L’idée a également fait surface que dans un cas extrême comme celui-ci, le système juridique et constitutionnel américain pourrait ne pas être en mesure de protéger un Juif vulnérable de la violence.

À long terme, on peut affirmer que la réaction à l’affaire Frank a ouvert la voie à une amélioration spectaculaire de la vie juive en Amérique. Les éditoriaux des journaux à travers le pays ont massivement soutenu Frank. Les faiseurs d’opinion ont commenté le degré d’antisémitisme entourant le procès. Même très tôt, les Juifs ont compris qu’un public influent pouvait être appelé à apporter leur soutien lorsque l’antisémitisme faisait son apparition.

L’opprobre a fait du bien, amenant le gouverneur de Géorgie, John Slaton, à commuer la peine de Frank. Cependant, les ennemis l’ont emporté, comme ils l’ont si souvent fait ces années-là dans le cas des Afro-Américains.

Pour les Juifs américains, l’affaire Frank était considérée comme un point bas de la vie juive en Amérique. La vérité est cependant que les années les plus difficiles sont venues plus tard, en particulier dans les années 1930 lorsque les groupes haineux antisémites ont proliféré et lorsque les quotas dans les universités et autres institutions ont abondé.

Les leçons de l’affaire Frank ont ​​joué un rôle important dans l’amélioration de la qualité de vie des Juifs américains et dans la diminution de l’antisémitisme.

S’il y avait des doutes sur la nécessité d’un ADL, cela s’est évaporé parmi des parties importantes de la communauté après le lynchage. Et cela a préparé le terrain pour la pratique fondamentale utilisée par l’ADL et d’autres dans la lutte contre l’antisémitisme : faire circuler l’information et compter sur la bonne volonté des personnalités publiques et des institutions pour délégitimer la haine et les préjugés.

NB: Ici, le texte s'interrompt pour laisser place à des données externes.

/-- The boundary tests reach the gates, the regions that they start, the agent and the group levels. -/
theorem boundaryTests_frame (s : State) : s.boundaryTests.link = s.link ∧ s.boundaryTests.settings = s.settings ∧
    s.boundaryTests.pending = s.pending ∧ s.boundaryTests.returnFrame = s.returnFrame ∧ s.boundaryTests.play = s.play.gateTests s.now := by
  unfold State.boundaryTests
  generalize s.play.gateTests s.now = p
  exact ⟨rfl, rfl, rfl, rfl, rfl⟩

/-- What the return frame, a due reset and the boundary tests leave of the link, the Settings Area and the waiting commands. -/
theorem readied_frame (s : State) (stands : s.returnFormed = true → s.returnFrame ≠ none) :
    let t := s.withReturn.resetIfDue.boundaryTests
    t.link = s.link ∧ t.settings = s.settings ∧ t.pending = s.pending ∧ t.returnFrame ≠ none := by
  have formed : s.withReturn.link = s.link ∧ s.withReturn.settings = s.settings ∧ s.withReturn.pending = s.pending ∧
      s.withReturn.returnFrame ≠ none := by
    unfold State.withReturn
    split
    · next is => exact ⟨rfl, rfl, rfl, stands is⟩
    · obtain ⟨frame, a, formed, -⟩ := formReturn_form s
      rw [formed]
      exact ⟨rfl, rfl, rfl, Option.some_ne_none _⟩
  have reset (u : State) : u.resetIfDue.link = u.link ∧ u.resetIfDue.settings = u.settings ∧ u.resetIfDue.pending = u.pending ∧
      u.resetIfDue.returnFrame = u.returnFrame := by
    unfold State.resetIfDue
    split
    · obtain ⟨flash, occasion, abandoned⟩ := abandonStep_form u
      unfold State.softReset
      rw [abandoned]
      exact ⟨rfl, rfl, rfl, rfl⟩
    · exact ⟨rfl, rfl, rfl, rfl⟩
  obtain ⟨link, settings, pending, frame⟩ := formed
  obtain ⟨link', settings', pending', frame'⟩ := reset s.withReturn
  obtain ⟨link'', settings'', pending'', frame'', -⟩ := boundaryTests_frame s.withReturn.resetIfDue
  refine ⟨link''.trans (link'.trans link), settings''.trans (settings'.trans settings), pending''.trans (pending'.trans pending), ?_⟩
  rw [frame'', frame']
  exact frame

/-- R157: the link state after a period without a frame. -/
theorem missed_eq (l : Link) : l.missed = match l.state with
    | .locked => .holdover
    | .holdover => if 2001 ≤ l.consecutive + 1 then .free else .holdover
    | .acquiring => .acquiring
    | .free => .free := by
  unfold Link.missed
  cases l.state with
  | holdover => simp
  | _ => rfl

/-- The frame of the period is passed on: the link of the period, with the re-test of a relock made. -/
theorem passFrame_link (t : State) : t.passFrame.link = { t.link.settle.1 with retest := false } ∧
    t.passFrame.period = some ⟨t.link.settle.2.seq, t.link.settle.1.state, t.link.settle.1.air, t.link.settle.2.bed⟩ := ⟨rfl, rfl⟩

theorem exec_framePeriodEvent (s : State) : exec .framePeriodEvent s = .next s.boundary.settleArray := rfl

/-- Every frame period event opens a period (R157, R160 to R162). -/
theorem framePeriodEvent_opens (s : State) (stands : s.returnFormed = true → s.returnFrame ≠ none) : ∃ t, exec .framePeriodEvent s = .next t ∧
    t.sample = 0 ∧ t.link.expected = (s.link.expected + 1) % 65536 ∧ t.link.address = s.link.address ∧ t.pending = s.pending ∧
    t.link.lockRun = (if s.link.arrived then s.link.lockRun else 0) ∧ t.link.arrived = false ∧
    t.settings = s.settings ∧ t.returnFrame ≠ none ∧
    match s.link.holding.find? fun f => f.seq == s.link.expected with
    | some f => t.period = some ⟨f.seq, s.link.state, f.air, f.bed⟩ ∧ t.link.air = f.air ∧ t.link.consecutive = 0 ∧
        t.link.state = s.link.state ∧ t.link.counts = s.link.counts
    | none => t.period = some ⟨s.link.expected, t.link.state, s.link.air.next, List.replicate 48 (0, 0)⟩ ∧
        t.link.air = s.link.air.next ∧ t.link.consecutive = min 2001 (s.link.consecutive + 1) ∧
        t.link.state = (match s.link.state with
          | .locked => .holdover
          | .holdover => if 2001 ≤ s.link.consecutive + 1 then .free else .holdover
          | .acquiring => .acquiring
          | .free => .free) ∧
        t.link.counts = { s.link.counts with holdover := min (2 ^ 32 - 1) (s.link.counts.holdover + 1) } := by
  obtain ⟨count, link, settings, pending, frame, formed⟩ := formSamples_link (48 - s.sample) s
  generalize samples : State.formSamples (48 - s.sample) s = u at link settings pending frame formed
  obtain ⟨link', settings', pending', frame'⟩ := readied_frame u (by rw [formed, frame]; exact stands)
  generalize readied : u.withReturn.resetIfDue.boundaryTests = v at link' settings' pending' frame'
  have bound : s.boundary = v.passFrame := by
    unfold State.boundary
    rw [← readied, ← samples]
  obtain ⟨passed, period⟩ := passFrame_link v
  obtain ⟨cur, form, -⟩ := settleArray_form v.passFrame
  refine ⟨_, (exec_framePeriodEvent s).trans (congrArg Host.Outcome.next ((congrArg State.settleArray bound).trans form)), rfl, ?_⟩
  have linked : v.link = { s.link with count := count } := link'.trans link
  dsimp only
  rw [period, passed, linked]
  have rest : v.passFrame.pending = s.pending ∧ v.passFrame.settings = s.settings ∧ v.passFrame.returnFrame ≠ none :=
    ⟨pending'.trans pending, settings'.trans settings, frame'⟩
  obtain ⟨commands, area, stands'⟩ := rest
  unfold Link.settle
  dsimp only
  cases held : s.link.holding.find? fun f => f.seq == s.link.expected with
  | some f => exact ⟨rfl, rfl, commands, rfl, rfl, area, stands', rfl, rfl, rfl, rfl, rfl⟩
  | none =>
    refine ⟨rfl, rfl, commands, rfl, rfl, area, stands', rfl, rfl, rfl, ?_, rfl⟩
    exact missed_eq { s.link with count := count }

De toute évidence, l’Amérique a parcouru un long chemin au cours des 100 dernières années. Un incident de Leo Frank est impensable aujourd’hui. Attitudes, protections juridiques, éducation – tout cela parle d’une Amérique qualitativement différente pour les Juifs.

Pourtant, l’affaire Frank résonne toujours. L’antisémitisme à l’extrême, un procès complètement biaisé et le lynchage, peuvent en grande partie appartenir au passé. Mais les stéréotypes qui sous-tendent cet extrémisme sont toujours vivants. Les enquêtes ADL montrent que 15 % des Américains – 35 millions de personnes – ont encore des attitudes antisémites.

Cent ans plus tard, nous sommes attristés par le souvenir que cela aurait pu se produire ici, heureux que l’Amérique soit arrivée si loin et se soit réengagée à s’attaquer à ces préjugés encore vivants, dont certains ont permis la parodie qu’était l’affaire Leo Frank.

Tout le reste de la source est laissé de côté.